_HOW TO COMPLETE THIS TASK_.
An exact transcription of the data below, complete and unaltered, is the expected answer.

____ SUPPLIED MATERIAL

/-- Another station's START for a group that is LAST_WINS here chokes it (R56, R77): each voice of the group that is ANNOUNCED and
PRIMING or SOUNDING is released at the group's choke fade index; a QUEUED or LOCAL one, a RELEASING one and one of another group are not
touched. Stated where no request is pending. -/
def Obligations.StartChokesTheGroup : Prop :=
  ∀ (s : State) (src : BitVec 5) (g c tag : Byte) (emit : ClassSet) (depth hold : Byte) (i : Fin 15),
    Hears s src → NoRequests s → NamesGroup g i → (s.cfg.groups.get i).mode = .lastWins →
    ∃ t, exec (.start src g c tag emit depth hold) s = .next t ∧ t.outcomes = s.outcomes ∧
      ∀ v,
        let w := s.voice v
        let choked := (w.state = .priming ∨ w.state = .sounding) ∧ (s.cueOf w).group = g.toNat ∧ ∃ h, w.announce = .announced h
        (choked → Untouched (w.released (.fade (s.cfg.groups.get i).chokeFade)) (t.voice v)) ∧
          (¬choked → Untouched w (t.voice v))

/-- When an END frame from another station completes, the entry whose key is its source station and tag is removed, if there is one;
the frame's group takes no part (R107). -/
def Obligations.EndRemovesItsDuckEntry : Prop :=
  ∀ (s : State) (src : BitVec 5) (tag g : Byte), Hears s src → s.ducksLive → DuckLaw s.ducks →
    exec (.endFrame src tag g) s =
      .next { s.counted with ducks := s.ducks.filter fun x => decide (¬(x.source = src.toNat ∧ x.tag = tag.toNat)) }

/-- When a HOLD frame from another station completes, the remaining of the entry whose key is its source station and tag becomes the
frame's hold, 0 taken as 1, larger or smaller than it was; a HOLD creates no entry (R106). -/
def Obligations.HoldSetsItsDuckEntry : Prop :=
  ∀ (s : State) (src : BitVec 5) (tag h : Byte), Hears s src → s.ducksLive →
    exec (.hold src tag h) s =
      .next { s.counted with
        ducks := s.ducks.map fun x =>
          if x.source = src.toNat ∧ x.tag = tag.toNat then { x with remaining := max h.toNat 1 } else x }

/-- A STOP for a cue from 0 to 254 completes (R35, R70): at a station that is its target the requests for the cue end and the cue's voices
are released by fade at its index; at another, and for other cues, nothing is done. That a voice RELEASING by TAIL at V = 0 goes to FREE
at once at an index of 1 to 7 is log entry 15. `WireLaw` rules out only states that no run reaches (EveryStepKeepsTheBounds,
ResetMeetsTheBounds). -/
def Obligations.StopEndsTheCue : Prop :=
  ∀ (s base : State) (sender : Sender) (target cue : Byte) (k : BitVec 3),
    Completes s sender (.stop target cue k) base → WireLaw s → cue.toNat ≠ 255 →
    (¬s.isTarget target → exec (.stop sender target cue k) s = .next base) ∧
    (s.isTarget target →
      ∃ t, exec (.stop sender target cue k) s = .next t ∧
        (∀ n r, (s.line n).request = some r → r.cue = cue.toNat → (t.line n).request = none) ∧
        (∀ r ∈ t.remote, r.cue ≠ cue.toNat) ∧
        (NoRequests s → ∀ v,
          ((s.voice v).state ≠ .free → (s.voice v).cue = cue.toNat → StoppedVoice s base t k.toNat v) ∧
          ((s.voice v).state = .free ∨ (s.voice v).cue ≠ cue.toNat → Untouched (s.voice v) (t.voice v))))

/-- The all-stop completes at its target (R35, R71, R90, R129): every request and penalty ends and every owed-release mark is clear; both
pairs are NORMAL with their counts at 0, the monitor's figures and dead-air counters kept; every voice is stopped as R70 says; and in RUN
a RELEASE is queued for each FIRST_WINS group the station holds, or lost at a full queue. That a voice RELEASING by TAIL at V = 0 goes to
FREE at once at an index of 1 to 7 is log entry 15; that a trip which a boundary made due comes first, and latches TRIP, is log entry 2.
`WireLaw` rules out only states that no run reaches (EveryStepKeepsTheBounds, ResetMeetsTheBounds). -/
def Obligations.AllStopEndsEverything : Prop :=
  ∀ (s base : State) (sender : Sender) (target : Byte) (k : BitVec 3), Completes s sender (.stop target 255 k) base →
    WireLaw s →
    (¬s.isTarget target → exec (.allStop sender target k) s = .next base) ∧
    (s.isTarget target →
      ∃ t, exec (.allStop sender target k) s = .next t ∧ exec (.stop sender target 255 k) s = .next t ∧
        (∀ n, (t.line n).request = none ∧ (t.line n).penalty = none ∧ (t.line n).owedRelease = false) ∧ t.remote = [] ∧
        (∀ o, t.pair o = { s.pair o with prot := .normal, attempts := 0, run := 0, wait := 0, normalTime := 0 }) ∧
        (∀ o, (s.pair o).prot = .normal → 16 ≤ (s.pair o).run → t.flag .trip = true ∧ t.newMark .trip = true) ∧
        t.ducks = s.ducks ∧
        (NoRequests s →
          (∀ v, StoppedVoice s base t k.toNat v) ∧
          ∀ i, s.mode = .run → (s.cfg.groups.get i).mode = .firstWins → (s.groups.get i).holder = some s.cfg.number →
            (t.hasFrame (Frame.isReleaseOf (i.val + 1)) = true ∨ t.flag .txqDrop = true) ∧
            ((∀ v, (s.voice v).announce = .localOnly) →
              base.queue.length +
                (groupPlaces.filter fun j =>
                  decide ((s.groups.get j).holder = some s.cfg.number) || (s.groups.get j).holdingVoice.isSome).length ≤ 8 →
              t.hasFrame (Frame.isReleaseOf (i.val + 1)) = true)))

/-- A FIRE completes at its target (R33, R41, R42): a request of the same station for the same cue that waits already makes no second;
a fifth request is refused with REMOTE_FULL; else it joins the remote queue and a pass decides it: an admitted one takes the lowest FREE
voice, one whose cue is not PRESENT ends REFUSED, and one that finds a cut in progress waits. A station it does not address does
nothing. -/
def Obligations.FireMakesARemoteRequest : Prop :=
  ∀ (s base : State) (sender : Sender) (target c : Byte), Completes s sender (.fire target c) base →
    let known := ∃ r ∈ s.remote, r.source = s.senderNumber sender ∧ r.cue = c.toNat
    (¬s.isTarget target ∨ known → exec (.fire sender target c) s = .next base) ∧
    (s.isTarget target → ¬known → 4 ≤ s.remote.length → exec (.fire sender target c) s = .next (base.latch .remoteFull)) ∧
    (s.isTarget target → NoRequests s →
      ((∀ q, s.record c.toNat ≠ .present q) →
        exec (.fire sender target c) s = .next { base with outcomes := s.outcomes.set 8 (some .refused) }) ∧
      ∀ q, Admitted s c.toNat q →
        (∀ v, s.groupMode q.group ≠ .firstWins → LowestFree s v →
          ∃ t, exec (.fire sender target c) s = .next t ∧ t.remote = [] ∧
            JustTaken (s.voice v) (t.voice v) s.startCounter c.toNat .remote .priming ∧
            t.outcomes = s.outcomes.set 8 (some .played) ∧ t.pointer = 0 ∧
            (∀ u, u ≠ v → Untouched (s.voice u) (t.voice u))) ∧
        ((∀ v, (s.voice v).state ≠ .free) → s.cfg.expiry ≠ 0 →
          (∃ v ∈ s.releasing, (s.voice v).state = .releasing ∧ (s.voice v).rate = some .cut) →
          exec (.fire sender target c) s =
            .next { base with remote := [{ cue := c.toNat, source := s.senderNumber sender, age := 0 }] }))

________

_SOLUTION TO THE EXERCISE_.
/-- Another station's START for a group that is LAST_WINS here chokes it (R56, R77): each voice of the group that is ANNOUNCED and
PRIMING or SOUNDING is released at the group's choke fade index; a QUEUED or LOCAL one, a RELEASING one and one of another group are not
touched. Stated where no request is pending. -/
def Obligations.StartChokesTheGroup : Prop :=
  ∀ (s : State) (src : BitVec 5) (g c tag : Byte) (emit : ClassSet) (depth hold : Byte) (i : Fin 15),
    Hears s src → NoRequests s → NamesGroup g i → (s.cfg.groups.get i).mode = .lastWins →
    ∃ t, exec (.start src g c tag emit depth hold) s = .next t ∧ t.outcomes = s.outcomes ∧
      ∀ v,
        let w := s.voice v
        let choked := (w.state = .priming ∨ w.state = .sounding) ∧ (s.cueOf w).group = g.toNat ∧ ∃ h, w.announce = .announced h
        (choked → Untouched (w.released (.fade (s.cfg.groups.get i).chokeFade)) (t.voice v)) ∧
          (¬choked → Untouched w (t.voice v))

/-- When an END frame from another station completes, the entry whose key is its source station and tag is removed, if there is one;
the frame's group takes no part (R107). -/
def Obligations.EndRemovesItsDuckEntry : Prop :=
  ∀ (s : State) (src : BitVec 5) (tag g : Byte), Hears s src → s.ducksLive → DuckLaw s.ducks →
    exec (.endFrame src tag g) s =
      .next { s.counted with ducks := s.ducks.filter fun x => decide (¬(x.source = src.toNat ∧ x.tag = tag.toNat)) }

/-- When a HOLD frame from another station completes, the remaining of the entry whose key is its source station and tag becomes the
frame's hold, 0 taken as 1, larger or smaller than it was; a HOLD creates no entry (R106). -/
def Obligations.HoldSetsItsDuckEntry : Prop :=
  ∀ (s : State) (src : BitVec 5) (tag h : Byte), Hears s src → s.ducksLive →
    exec (.hold src tag h) s =
      .next { s.counted with
        ducks := s.ducks.map fun x =>
          if x.source = src.toNat ∧ x.tag = tag.toNat then { x with remaining := max h.toNat 1 } else x }

/-- A STOP for a cue from 0 to 254 completes (R35, R70): at a station that is its target the requests for the cue end and the cue's voices
are released by fade at its index; at another, and for other cues, nothing is done. That a voice RELEASING by TAIL at V = 0 goes to FREE
at once at an index of 1 to 7 is log entry 15. `WireLaw` rules out only states that no run reaches (EveryStepKeepsTheBounds,
ResetMeetsTheBounds). -/
def Obligations.StopEndsTheCue : Prop :=
  ∀ (s base : State) (sender : Sender) (target cue : Byte) (k : BitVec 3),
    Completes s sender (.stop target cue k) base → WireLaw s → cue.toNat ≠ 255 →
    (¬s.isTarget target → exec (.stop sender target cue k) s = .next base) ∧
    (s.isTarget target →
      ∃ t, exec (.stop sender target cue k) s = .next t ∧
        (∀ n r, (s.line n).request = some r → r.cue = cue.toNat → (t.line n).request = none) ∧
        (∀ r ∈ t.remote, r.cue ≠ cue.toNat) ∧
        (NoRequests s → ∀ v,
          ((s.voice v).state ≠ .free → (s.voice v).cue = cue.toNat → StoppedVoice s base t k.toNat v) ∧
          ((s.voice v).state = .free ∨ (s.voice v).cue ≠ cue.toNat → Untouched (s.voice v) (t.voice v))))

/-- The all-stop completes at its target (R35, R71, R90, R129): every request and penalty ends and every owed-release mark is clear; both
pairs are NORMAL with their counts at 0, the monitor's figures and dead-air counters kept; every voice is stopped as R70 says; and in RUN
a RELEASE is queued for each FIRST_WINS group the station holds, or lost at a full queue. That a voice RELEASING by TAIL at V = 0 goes to
FREE at once at an index of 1 to 7 is log entry 15; that a trip which a boundary made due comes first, and latches TRIP, is log entry 2.
`WireLaw` rules out only states that no run reaches (EveryStepKeepsTheBounds, ResetMeetsTheBounds). -/
def Obligations.AllStopEndsEverything : Prop :=
  ∀ (s base : State) (sender : Sender) (target : Byte) (k : BitVec 3), Completes s sender (.stop target 255 k) base →
    WireLaw s →
    (¬s.isTarget target → exec (.allStop sender target k) s = .next base) ∧
    (s.isTarget target →
      ∃ t, exec (.allStop sender target k) s = .next t ∧ exec (.stop sender target 255 k) s = .next t ∧
        (∀ n, (t.line n).request = none ∧ (t.line n).penalty = none ∧ (t.line n).owedRelease = false) ∧ t.remote = [] ∧
        (∀ o, t.pair o = { s.pair o with prot := .normal, attempts := 0, run := 0, wait := 0, normalTime := 0 }) ∧
        (∀ o, (s.pair o).prot = .normal → 16 ≤ (s.pair o).run → t.flag .trip = true ∧ t.newMark .trip = true) ∧
        t.ducks = s.ducks ∧
        (NoRequests s →
          (∀ v, StoppedVoice s base t k.toNat v) ∧
          ∀ i, s.mode = .run → (s.cfg.groups.get i).mode = .firstWins → (s.groups.get i).holder = some s.cfg.number →
            (t.hasFrame (Frame.isReleaseOf (i.val + 1)) = true ∨ t.flag .txqDrop = true) ∧
            ((∀ v, (s.voice v).announce = .localOnly) →
              base.queue.length +
                (groupPlaces.filter fun j =>
                  decide ((s.groups.get j).holder = some s.cfg.number) || (s.groups.get j).holdingVoice.isSome).length ≤ 8 →
              t.hasFrame (Frame.isReleaseOf (i.val + 1)) = true)))

/-- A FIRE completes at its target (R33, R41, R42): a request of the same station for the same cue that waits already makes no second;
a fifth request is refused with REMOTE_FULL; else it joins the remote queue and a pass decides it: an admitted one takes the lowest FREE
voice, one whose cue is not PRESENT ends REFUSED, and one that finds a cut in progress waits. A station it does not address does
nothing. -/
def Obligations.FireMakesARemoteRequest : Prop :=
  ∀ (s base : State) (sender : Sender) (target c : Byte), Completes s sender (.fire target c) base →
    let known := ∃ r ∈ s.remote, r.source = s.senderNumber sender ∧ r.cue = c.toNat
    (¬s.isTarget target ∨ known → exec (.fire sender target c) s = .next base) ∧
    (s.isTarget target → ¬known → 4 ≤ s.remote.length → exec (.fire sender target c) s = .next (base.latch .remoteFull)) ∧
    (s.isTarget target → NoRequests s →
      ((∀ q, s.record c.toNat ≠ .present q) →
        exec (.fire sender target c) s = .next { base with outcomes := s.outcomes.set 8 (some .refused) }) ∧
      ∀ q, Admitted s c.toNat q →
        (∀ v, s.groupMode q.group ≠ .firstWins → LowestFree s v →
          ∃ t, exec (.fire sender target c) s = .next t ∧ t.remote = [] ∧
            JustTaken (s.voice v) (t.voice v) s.startCounter c.toNat .remote .priming ∧
            t.outcomes = s.outcomes.set 8 (some .played) ∧ t.pointer = 0 ∧
            (∀ u, u ≠ v → Untouched (s.voice u) (t.voice u))) ∧
        ((∀ v, (s.voice v).state ≠ .free) → s.cfg.expiry ≠ 0 →
          (∃ v ∈ s.releasing, (s.voice v).state = .releasing ∧ (s.voice v).rate = some .cut) →
          exec (.fire sender target c) s =
            .next { base with remote := [{ cue := c.toNat, source := s.senderNumber sender, age := 0 }] }))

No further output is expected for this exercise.